MATERIAL SUPPLIED:
-- ==== Sys2Proof/Laws/KeepsEdges.lean ====
section
/-!
SUPPORT. Laws/KeepsEdges.lean: the functions of Machine/Edges.lean keep what every command keeps (Keeps of Safety.lean).
-/
namespace Sys2Proof.Laws
open Sys2Proof Sys2Proof.Machine

set_option linter.unusedTactic false
set_option linter.unreachableTactic false
set_option linter.unusedVariables false

theorem keeps_incrementChange {a : State} {s : State} (hs : Keeps a s) :
    Keeps a (incrementChange s) := by
  unfold incrementChange
  try dsimp only
  repeat' (first
    | with_reducible assumption
    | with_reducible apply keeps_gateCarry
    | with_reducible apply keeps_incrementEdge
    | with_reducible apply keeps_outIncs
    | with_reducible apply keeps_gateIncrement
    | with_reducible refine keeps_ite ?_ ?_)

theorem keeps_rebase {a : State} {fine : Int} {d : Int} {ds : Int} {s : State} (hs : Keeps a s) :
    Keeps a (rebase fine d ds s) := by
  refine Keeps_trans hs ⟨rfl, rfl, List.suffix_refl _, Nat.le_refl _, fun _ => rfl,
    fun c => ⟨c.mem, c.regs, c.initRegs, c.busOut, c.flash, ?_, ?_, ?_, c.refUp, c.tic, c.outs, c.trigs, ?_, c.tod, ?_, ?_, c.live, c.keys, c.sketch, ?_, c.conns, c.units, c.bad, c.log⟩⟩
  · simp only [rebase]; exact mapWf_mapEach _ c.gate
  · simp only [rebase]; exact mapWf_mapEach _ c.ports
  · simp only [rebase]; exact mapWf_mapEach _ c.refs
  · simp only [rebase]; exact mapWf_mapEach _ c.nts
  · simp only [rebase]; exact mapWf_mapEach _ c.ctx
  · simp only [rebase]; exact mapWf_mapEach _ c.q
  · simp only [rebase]; exact mapWf_mapEach _ c.grants

theorem keeps_setLoad {a : State} {v : Nat} {bound : Nat} {s : State} (hs : Keeps a s) :
    Keeps a (setLoad v bound s) := by
  unfold setLoad
  try dsimp only
  repeat' (first
    | with_reducible assumption
    | with_reducible apply keeps_fsetB
    | with_reducible apply keeps_setDisarm
    | with_reducible apply keeps_setBound
    | with_reducible apply keeps_upd')

theorem keeps_setLeap {a : State} {s : State} (hs : Keeps a s) :
    Keeps a (setLeap s) := by
  unfold setLeap
  try dsimp only
  repeat' (first
    | with_reducible assumption
    | with_reducible apply keeps_leapApply
    | with_reducible apply keeps_smearRefresh
    | with_reducible refine keeps_ite ?_ ?_)

theorem keeps_setEdge {a : State} {roots : Nat} {k : Nat} {k1 : Nat} {k2 : Nat} {s : State} (hs : Keeps a s) :
    Keeps a (setEdge roots k k1 k2 s) := by
  unfold setEdge
  try dsimp only
  repeat' (first
    | with_reducible assumption
    | with_reducible apply keeps_setLoad
    | with_reducible apply keeps_gateSetEdge
    | with_reducible apply keeps_rebase
    | with_reducible apply keeps_outSetEdge
    | with_reducible apply keeps_trigSetEdge
    | with_reducible apply keeps_refsSetEdge
    | with_reducible apply keeps_setLeap
    | with_reducible apply keeps_occur
    | with_reducible apply keeps_ptpRefresh
    | with_reducible apply keeps_svcSync
    | with_reducible apply keeps_identsShow
    | with_reducible apply keeps_harLateAll
    | with_reducible refine keeps_ite ?_ ?_)

theorem keeps_setTimeout {a : State} {s : State} (hs : Keeps a s) :
    Keeps a (setTimeout s) := by
  unfold setTimeout
  try dsimp only
  repeat' (first
    | with_reducible assumption
    | with_reducible apply keeps_harLateAll
    | with_reducible apply keeps_occur
    | with_reducible apply keeps_setDisarm
    | with_reducible refine keeps_ite ?_ ?_)

theorem keeps_holdSet {a : State} {pt : Nat} {b : Bool} {s : State} (hs : Keeps a s) :
    Keeps a (holdSet pt b s) := by
  unfold holdSet
  try dsimp only
  repeat' (first
    | with_reducible assumption
    | with_reducible apply keeps_fsetB
    | with_reducible apply keeps_strikePort
    | with_reducible apply keeps_strikeFrom
    | (with_reducible refine keeps_forEach (fun _ _ _ => ?_) ?_)
    | with_reducible apply keeps_pstSet
    | with_reducible apply keeps_outHold
    | with_reducible refine keeps_ite ?_ ?_
    | with_reducible apply keeps_upd')

theorem keeps_comparePoint {a : State} {pt : Nat} {s0 : State} (hs0 : Keeps a s0) :
    Keeps a (comparePoint pt s0) := by
  unfold comparePoint
  try dsimp only
  repeat' (first
    | with_reducible assumption
    | with_reducible apply keeps_localLoad
    | with_reducible apply keeps_holdSet
    | with_reducible apply keeps_occur
    | with_reducible apply keeps_fsetB
    | with_reducible refine keeps_ite ?_ ?_
    | with_reducible apply keeps_upd')

theorem keeps_localUpset {a : State} {diffs : List (Nat × Int)} {s : State} (hs : Keeps a s) :
    Keeps a (localUpset diffs s) := by
  unfold localUpset
  try dsimp only
  repeat' (first
    | with_reducible assumption
    | with_reducible refine keeps_foldl _ (fun _ _ _ => ?_) _ ?_
    | with_reducible refine keeps_foldl_pair _ (fun _ _ _ => ?_) _ ?_
    | with_reducible apply keeps_upd')

theorem keeps_compareTick {a : State} {diffs : List (Nat × Int)} {s : State} (hs : Keeps a s) :
    Keeps a (compareTick diffs s) := by
  unfold compareTick
  try dsimp only
  repeat' (first
    | with_reducible assumption
    | with_reducible apply keeps_boundNote
    | with_reducible apply keeps_boundGrow
    | (with_reducible refine keeps_forEach (fun _ _ _ => ?_) ?_)
    | with_reducible apply keeps_comparePoint
    | with_reducible apply keeps_localUpset
    | with_reducible apply keeps_ptpRefresh
    | with_reducible apply keeps_svcSync
    | with_reducible apply keeps_adjTick
    | with_reducible apply keeps_portsRefresh
    | with_reducible apply keeps_smearRefresh
    | with_reducible refine keeps_ite ?_ ?_)

theorem keeps_execIncrementChange {s : State}  :
    RKeeps s (execIncrementChange s) := by
  unfold execIncrementChange
  first
    | with_reducible refine rkeeps_run ?_
    | with_reducible refine rkeeps_runIf ?_
    | with_reducible refine rkeeps_next ?_
    | (unfold keRun; with_reducible refine rkeeps_runIf ?_)
  try dsimp only
  repeat' (first
    | with_reducible assumption
    | with_reducible exact Keeps_refl _
    | with_reducible apply keeps_incrementChange)

theorem keeps_execTsuSlewDone {s : State}  :
    RKeeps s (execTsuSlewDone s) := by
  unfold execTsuSlewDone
  first
    | with_reducible refine rkeeps_run ?_
    | with_reducible refine rkeeps_runIf ?_
    | with_reducible refine rkeeps_next ?_
    | (unfold keRun; with_reducible refine rkeeps_runIf ?_)
  try dsimp only
  repeat' (first
    | with_reducible assumption
    | with_reducible exact Keeps_refl _
    | with_reducible apply keeps_tsuSlewDone)

theorem keeps_execSetEdge {interval : EdgeInterval} {s : State}  :
    RKeeps s (execSetEdge interval s) := by
  unfold execSetEdge
  first
    | with_reducible refine rkeeps_run ?_
    | with_reducible refine rkeeps_runIf ?_
    | with_reducible refine rkeeps_next ?_
    | (unfold keRun; with_reducible refine rkeeps_runIf ?_)
  try dsimp only
  repeat' (first
    | with_reducible assumption
    | with_reducible exact Keeps_refl _
    | with_reducible apply keeps_setEdge)

theorem keeps_execTsuSetTimeout {s : State}  :
    RKeeps s (execTsuSetTimeout s) := by
  unfold execTsuSetTimeout
  first
    | with_reducible refine rkeeps_run ?_
    | with_reducible refine rkeeps_runIf ?_
    | with_reducible refine rkeeps_next ?_
    | (unfold keRun; with_reducible refine rkeeps_runIf ?_)
  try dsimp only
  repeat' (first
    | with_reducible assumption
    | with_reducible exact Keeps_refl _
    | with_reducible apply keeps_setTimeout)

theorem keeps_execTsuLeapDone {s : State}  :
    RKeeps s (execTsuLeapDone s) := by
  unfold execTsuLeapDone
  first
    | with_reducible refine rkeeps_run ?_
    | with_reducible refine rkeeps_runIf ?_
    | with_reducible refine rkeeps_next ?_
    | (unfold keRun; with_reducible refine rkeeps_runIf ?_)
  try dsimp only
  repeat' (first
    | with_reducible assumption
    | with_reducible exact Keeps_refl _
    | with_reducible apply keeps_leapApply)

theorem keeps_execCompareTick {diffs : List (Nat × Int)} {s : State}  :
    RKeeps s (execCompareTick diffs s) := by
  unfold execCompareTick
  first
    | with_reducible refine rkeeps_run ?_
    | with_reducible refine rkeeps_runIf ?_
    | with_reducible refine rkeeps_next ?_
    | (unfold keRun; with_reducible refine rkeeps_runIf ?_)
  try dsimp only
  repeat' (first
    | with_reducible assumption
    | with_reducible exact Keeps_refl _
    | with_reducible apply keeps_withAnnounce
    | with_reducible apply keeps_compareTick
    | intro _)

end Sys2Proof.Laws
end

DIRECTIONS FOR THIS TASK:
Answer with nothing but the count of lines in the entries that hold the word "Laws".

ANSWER BELOW:
4